Adam Olsen proposed a solution (with a patch):

I think non-main threads should kill themselves off if they grab the interpreter lock and the interpreter is tearing down. They're about to get killed off anyway, when the process exits.

In May 2011, Antoine Pitrou pushed a fix to Python 3.3 (6 years after the first bug report) which implements this solution, commit 0d5e52d3:

Issue #1856: Avoid crashes and lockups when daemon threads run while the
interpreter is shutting down; instead, these threads are now killed when
they try to take the GIL.

PyEval_RestoreThread() fix explanation

The fix adds a new _Py_Finalizing variable which is set by Py_Finalize() to the (Python thread state of the) thread which runs the finalization.
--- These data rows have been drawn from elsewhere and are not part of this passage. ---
-- ==== Sys2Proof/Machine/Tree.lean ====
section
/-! DEFINITION. Region control blocks (R18 to R26): the tree as Derrick reads, checks and copies it at a launch. -/

namespace Sys2Proof.Machine

/-- Bytes of a job's memory are mapped: a walk of every page finds a leaf in a backed frame (R26, R49). -/
def State.mapped (s : State) (job va n : Nat) : Bool :=
  decide (0 < n ∧ va + n ≤ 2 ^ 57) && (pagesOf (n / 4096 + 2) va n).all (fun p =>
    match s.walk job p.1 with
    | .leaf l => s.backed l.pa p.2
    | _ => false)

/-- A node can be read: its address is aligned and not null, and its bytes are mapped. -/
def State.nodeThere (s : State) (job a : Nat) : Bool := a != 0 && a % 128 == 0 && s.mapped job a 128

/-- The sixteen doublewords of a node (R20). -/
def State.nodeWords (s : State) (job a : Nat) : List DWord :=
  let bs := s.peek job 2 a 128
  (upTo 16).map (fun k => dw (leNat ((bs.drop (8 * k)).take 8)))

/-- The entries of an alternatives table (R22). -/
def State.altWords (s : State) (job a n : Nat) : List (Nat × Nat) :=
  (upTo n).map (fun i => (s.peekD job (a + 16 * i), s.peekD job (a + 16 * i + 8)))

/-- An entry of an alternatives table holds no reserved value. -/
def altBad (e : Nat × Nat) : Bool :=
  e.1 == 0 || decide (2 ^ 57 ≤ e.1) || e.2 % 2 ^ 48 != 0 || bits e.2 48 8 == 0 || decide (16 < bits e.2 48 8)

/-! ### The checks of one node (R20 to R22, R26, R29) -/

/-- Fields of a node by its words. -/
def TNode.nchild (n : TNode) : Nat := bits (n.word 0) 8 8
def TNode.nalt (n : TNode) : Nat := bits (n.word 10) 37 3
def TNode.rows (n : TNode) : Nat := bits (n.word 10) 60 4
def TNode.cols (n : TNode) : Nat := bits (n.word 10) 56 4
def TNode.iters (n : TNode) : Nat := bits (n.word 10) 24 40
def TNode.rsize (n : TNode) : Nat := bits (n.word 10) 40 16

/-- A reserved field or value of a node is in use (R20, R21). -/
def TNode.reserved (n : TNode) (lvl : Nat) : Bool :=
  bits (n.word 0) 60 2 != 0 || bits (n.word 0) 16 8 != 0 || bit (n.word 0) 31 || bit (n.word 0) 28
    || [1, 2, 3, 7, 8, 9].any (fun k => decide (2 ^ 57 ≤ n.word k))
    || bits (n.word 4) 32 4 != 0 || decide (1024 < bits (n.word 4) 53 11) || decide (256 < bits (n.word 4) 44 9)
    || n.word 5 % 2 ^ 8 != 0 || n.word 6 % 2 ^ 8 != 0 || n.word 11 % 2 ^ 32 != 0
    || (n.gcount != 0 && decide (n.gcount ≤ n.gindex))
    || (match lvl with
        | 2 => n.word 10 % 2 ^ 37 != 0
        | 3 => n.word 10 % 2 ^ 24 != 0
        | _ => n.word 10 != 0)

/-- A node fails a check of R26 that concerns it alone. -/
def State.nodeBad (s : State) (job : Nat) (n : TNode) (lvl parent : Nat) : Bool :=
  n.word 0 % 2 ^ 8 != 1 || bits (n.word 0) 62 2 != lvl || n.word 1 != parent || n.reserved lvl
    || [12, 13, 14, 15].any (fun k => n.word k != 0)
    || (lvl == 0 && (bits (n.word 0) 32 8 != 0 || n.word 3 != 0))
    || (if lvl = 3 then n.nchild != 0 || n.word 2 != 0 else n.nchild == 0)
    || (if lvl = 2 then
          n.word 8 == 0 || (n.nalt == 0) != (n.word 9 == 0)
            || (n.nalt != 0 && (!s.mapped job (n.word 9) (16 * n.nalt) || (s.altWords job (n.word 9) n.nalt).any altBad))
        else n.word 8 != 0 || n.word 9 != 0)

/-! ### Effective values (R23) -/

/-- The node's own values. -/
def TNode.own (n : TNode) : NodeEff :=
  { benches := bits (n.word 4) 53 11, segs := bits (n.word 4) 44 9, mem := bits (n.word 4) 0 32,
    share := bits (n.word 4) 36 8, prio := bits (n.word 0) 56 4, fdom := bits (n.word 0) 40 16,
    policy := bits (n.word 0) 16 16, handler := n.word 7, rwait := bits (n.word 11) 48 16, freeze := bits (n.word 11) 32 16 }

/-- Effective values under a parent. -/
def TNode.effUnder (n : TNode) (p : NodeEff) : NodeEff :=
  let o := n.own
  let ovr := bits (n.word 0) 32 8
  let low (k a b : Nat) : Nat := if bit ovr k then min a b else b
  let own (k a b : Nat) : Nat := if bit ovr k then a else b
  { benches := low 0 o.benches p.benches, segs := low 1 o.segs p.segs, mem := low 2 o.mem p.mem,
    share := low 3 o.share p.share, prio := low 4 o.prio p.prio, fdom := own 5 o.fdom p.fdom,
    policy := own 6 o.policy p.policy, handler := own 7 o.handler p.handler, rwait := own 7 o.rwait p.rwait,
    freeze := own 7 o.freeze p.freeze }

/-! ### The whole tree (R25, R26) -/

/-- How the reading of a tree stands: the nodes copied, and those still to be read with level and parent. -/
structure TreeWalk where
  tree : FMap TNode
  todo : List (Nat × Nat × Nat)
  deriving DecidableEq, Repr

/-- The children of a node along CHILD and NEXT: exactly `k` of them, or the address at fault. -/
def State.kidsOf (s : State) (job node : Nat) : Nat → Nat → List Nat → Except Nat (List Nat)
  | 0, a, seen => if a = 0 then .ok seen.reverse else .error node
  | k + 1, a, seen =>
    if a = 0 then .error node
    else if !s.nodeThere job a || seen.contains a then .error a
    else s.kidsOf job node k ((s.nodeWords job a).getD 3 0#64).toNat (a :: seen)

/-- One node read, checked and copied. DESIGN CHOICE (log 70): a tree of more than 65,536 nodes (R18), which R26 does not list,
fails at the node past the limit. -/
def State.readNode (s : State) (job : Nat) (w : TreeWalk) (a lvl parent : Nat) : Except Nat TreeWalk :=
  if (w.tree.find? a).isSome || decide (65536 ≤ w.tree.length) || !s.nodeThere job a then .error a
  else
    let n : TNode := { TNode.init with level := lvl, parent := parent, words := s.nodeWords job a }
    if s.nodeBad job n lvl parent then .error a
    else
      match s.kidsOf job a n.nchild (n.word 2) [] with
      | .error x => .error x
      | .ok kids =>
        let eff := if lvl = 0 then n.own else n.effUnder (w.tree.getD parent .init).eff
        let alts := if lvl = 2 then
            (s.altWords job (n.word 9) n.nalt).map (fun e => (e.1, bits e.2 60 4, bits e.2 56 4, bits e.2 48 8))
          else []
        .ok { tree := w.tree.put a { n with kids := kids, eff := eff, alts := alts }
              todo := w.todo ++ kids.map (fun k => (k, lvl + 1, a)) }

/-- The nodes still to be read, one after the other. -/
def State.readTree (s : State) (job : Nat) : Nat → TreeWalk → Except Nat (FMap TNode)
  | 0, w => match w.todo with | [] => .ok w.tree | t :: _ => .error t.1
  | fuel + 1, w =>
    match w.todo with
    | [] => .ok w.tree
    | (a, lvl, parent) :: rest =>
      match s.readNode job { w with todo := rest } a lvl parent with
      | .ok w => s.readTree job fuel w
      | .error x => .error x

/-- The tree of a job node: its nodes, or the first failing node's address. -/
def State.tree (s : State) (job root : Nat) : Except Nat (FMap TNode) := s.readTree job 65537 ⟨[], [(root, 0, 0)]⟩

/-! ### Copies of images (R32) -/

/-- The candidates of a region in the order of R82: image, ROWS, COLS and fold factor. -/
def TNode.cands (n : TNode) : List (Nat × Nat × Nat × Nat) := (n.word 8, n.rows, n.cols, 1) :: n.alts

/-- The supervisor copy of an image. -/
def State.copyImage (s : State) (job a : Nat) : Image :=
  let len := if s.mapped job a 16 then s.peekD job (a + 8) % 2 ^ 32 else 0
  let all := s.mapped job a len
  let n := if all then len else 256
  { addr := a
    len := len
    mapped := all
    copy := ((s.peek job (n / 4096 + 2) a n).zipIdx.filter (fun b => b.1 != 0#8)).map (fun b => (b.2, b.1))
    bad := ((upTo (n / 64)).map (64 * ·)).filter (fun o =>
      match s.walk job (a + o) with
      | .leaf l => s.badBytes l.pa 64
      | _ => false)
    checked := [] }

/-- Every image that a tree names is copied. -/
def State.copyImages (s : State) (job : Nat) (t : FMap TNode) : FMap Image :=
  ((t.flatMap (fun n => if n.2.level = 2 then n.2.cands.map Prod.fst else [])).eraseDups).foldl (fun m a => m.put a (s.copyImage job a)) []

end Sys2Proof.Machine
end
Simplified patch of the PyEval_RestoreThread() fix:

@@ -440,6 +440,12 @@ PyEval_RestoreThread()
         take_gil(tstate);
+        if (_Py_Finalizing && tstate != _Py_Finalizing) {
+            drop_gil(tstate);
+            PyThread_exit_thread();
+        }

If Python is finalizing (_Py_Finalizing is not NULL) and PyEval_RestoreThread() is called by a thread which is not thread running the finalization, the thread exits immediately (call PyThread_exit_thread()).

PyEval_RestoreThread() is called when a thread takes the GIL. Typical example of code which drops the GIL to call a system call (close a file descriptor, io.FileIO() finalizer) and then takes again the GIL:

Py_BEGIN_ALLOW_THREADS
close(fd);
Py_END_ALLOW_THREADS

The Py_BEGIN_ALLOW_THREADS macro calls PyEval_SaveThread() to drop the GIL, and the Py_END_ALLOW_THREADS macro calls PyEval_RestoreThread() to take the GIL. Pseudo-code:

PyEval_SaveThread();     // drop the GIL
close(fd);
PyEval_RestoreThread();  // take the GIL

With Antoine's fix, if Python is finalizing, a thread now exits immediately when calling PyEval_RestoreThread().
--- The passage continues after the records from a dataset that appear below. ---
-- ==== Sys2Proof/Machine/Place.lean ====
section
/-! DEFINITION. Placement of a launch, release, and what ends a launch (R24, R27, R66, R67, R77, R83, R136, R387). -/

namespace Sys2Proof.Machine

/-! ### A region as it starts (R19, R52, R136, R179, R235, R264) -/

/-- The iteration contexts of an element at a start with round n: after a first launch no tag has been issued, at a
relaunch NTAG and CTAG take the kernel's last committed tag (R179). -/
def Region.startCtxs (x : Region) (m : Image) (b e : Nat) (n : BitVec 24) : FMap Ctx :=
  (upTo 4).map (fun k =>
    let done := ((x.kernels.find? ((m.klist (m.elemOff 0 b e)).getD k 255)).map Kernel.itersDone).getD 0
    (k, if done = 0 then { Ctx.init with cround := n } else ⟨n, BitVec.ofNat 24 (done - 1), BitVec.ofNat 24 (done - 1)⟩))

/-- An element at a start with round n. -/
def Region.startElem (x : Region) (m : Image) (b e : Nat) (n : BitVec 24) : Element :=
  let cs := x.startCtxs m b e n
  { Element.init with
    ctxs := cs, ctxAt := [(n.toNat, cs)], genAt := [(n.toNat, (upTo 4).map (fun g => (g, 0)))], round0 := n }

/-- A bench at a start with round n. -/
def Region.startBench (x : Region) (m : Image) (b : Nat) (n : BitVec 24) : Bench :=
  { Bench.init with
    elems := (upTo 16).map (fun e => (e, x.startElem m b e n))
    port := { Port.init with owner := { Owner.init with round := n } }
    node := { Node.init with mround := n, rowsAt := [(n.toNat, ([], 0, false))] } }

/-- The fabric of a region with an image, at a start with round n: nothing of an earlier image stands in it (R84). -/
def Region.freshFabric (x : Region) (m : Image) (n : BitVec 24) : Region :=
  { x with
    benches := (upTo m.nbench).map (fun b => (b, x.startBench m b n))
    sheets := []
    fab := { Fabric.init with ucycle := x.fab.ucycle }
    kernels := x.kernels.mapVal (fun _ k => { k with issued := [] })
    reps := [], switching := none, owed := [], vers := [] }

/-- The sequencer at ENTRY (R136). Its command number and what it has outstanding stand. -/
def Region.freshSeq (x : Region) (m : Image) (n : BitVec 24) (handler : Nat) : Region :=
  { x with seq :=
      { Seq.init with
        pc := dw m.entry
        csrs := { Csrs.init with round := n, handler := BitVec.ofNat 57 handler, capvec := x.seq.csrs.capvec }
        cmdNo := x.seq.cmdNo, outstanding := x.seq.outstanding
        hold := { SeqHold.none with quiet := true, halted := x.seq.hold.halted, haltReq := x.seq.hold.haltReq } } }

/-- A region at its first launch, or at a relaunch under another image, with its first checkpoint (R84, R136, R351). -/
def Region.fresh (x : Region) (m : Image) (n : BitVec 24) (handler : Nat) : Region :=
  ((x.freshFabric m n).freshSeq m n handler).record

/-- The placement of a region at a spot. -/
def placeAt (p : Spot) (m : Image) (img rsize : Nat) : Placement :=
  { die := p.die, row := p.row, col := p.col, rows := m.rows, cols := m.cols, segs := p.segs, groups := p.groups,
    qmem := p.qmem, img := img, act := img, ctx := 0, ii := m.ii, rsize := rsize, fold := m.fold, rtype := m.rtype }

/-! ### Channels of a graph (R45, R106) -/

/-- The end of a channel in an image: bench, element and channel that bind it, in whatever context. -/
def Image.chanEnd (m : Image) (idx : Nat) (out : Bool) : Option (Nat × Nat × Nat) :=
  m.planes.findSome? (fun p => p.2.2.elems.findSome? (fun e =>
    (List.find? (fun c => c.2.kind == 2 && c.2.out == out && c.2.peer == idx) e.2.chans).map (fun c => (p.2.1, e.1, c.1))))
Revert take_gil() backport to 2.7

In June 2014, Benjamin Peterson (Python 2.7 release manager) backported Antoine's change to Python 2.7: fix included in 2.7.8.

Problem: the Ceph project started to crash with Python 2.7.8.

In November 2014, the change was reverted in Python 2.7.9: see bpo-21963 discussion for the rationale.

In 2014, I already wrote:

Anyway, daemon threads are evil :-( Expecting them to exit cleanly automatically is not good. Last time I tried to improve code to cleanup Python at exit in Python 3.4, I also had a regression (just before the release of Python 3.4.0): see the issue #21788.

Conclusion

Daemon threads caused crashes in the Python finalization, first noticed in 2005.

Python 3.2 (released in February 2011) got a new GIL and also a bugfix for daemon thread. Python 3.3 (released in September 2012) also got a bugfix for daemon threads. The Python finalization became more reliable.

Changing Python finalization is risky. A backport of a bugfix into Python 2.7.8 caused a regression which required to revert the bugfix in Python 2.7.9.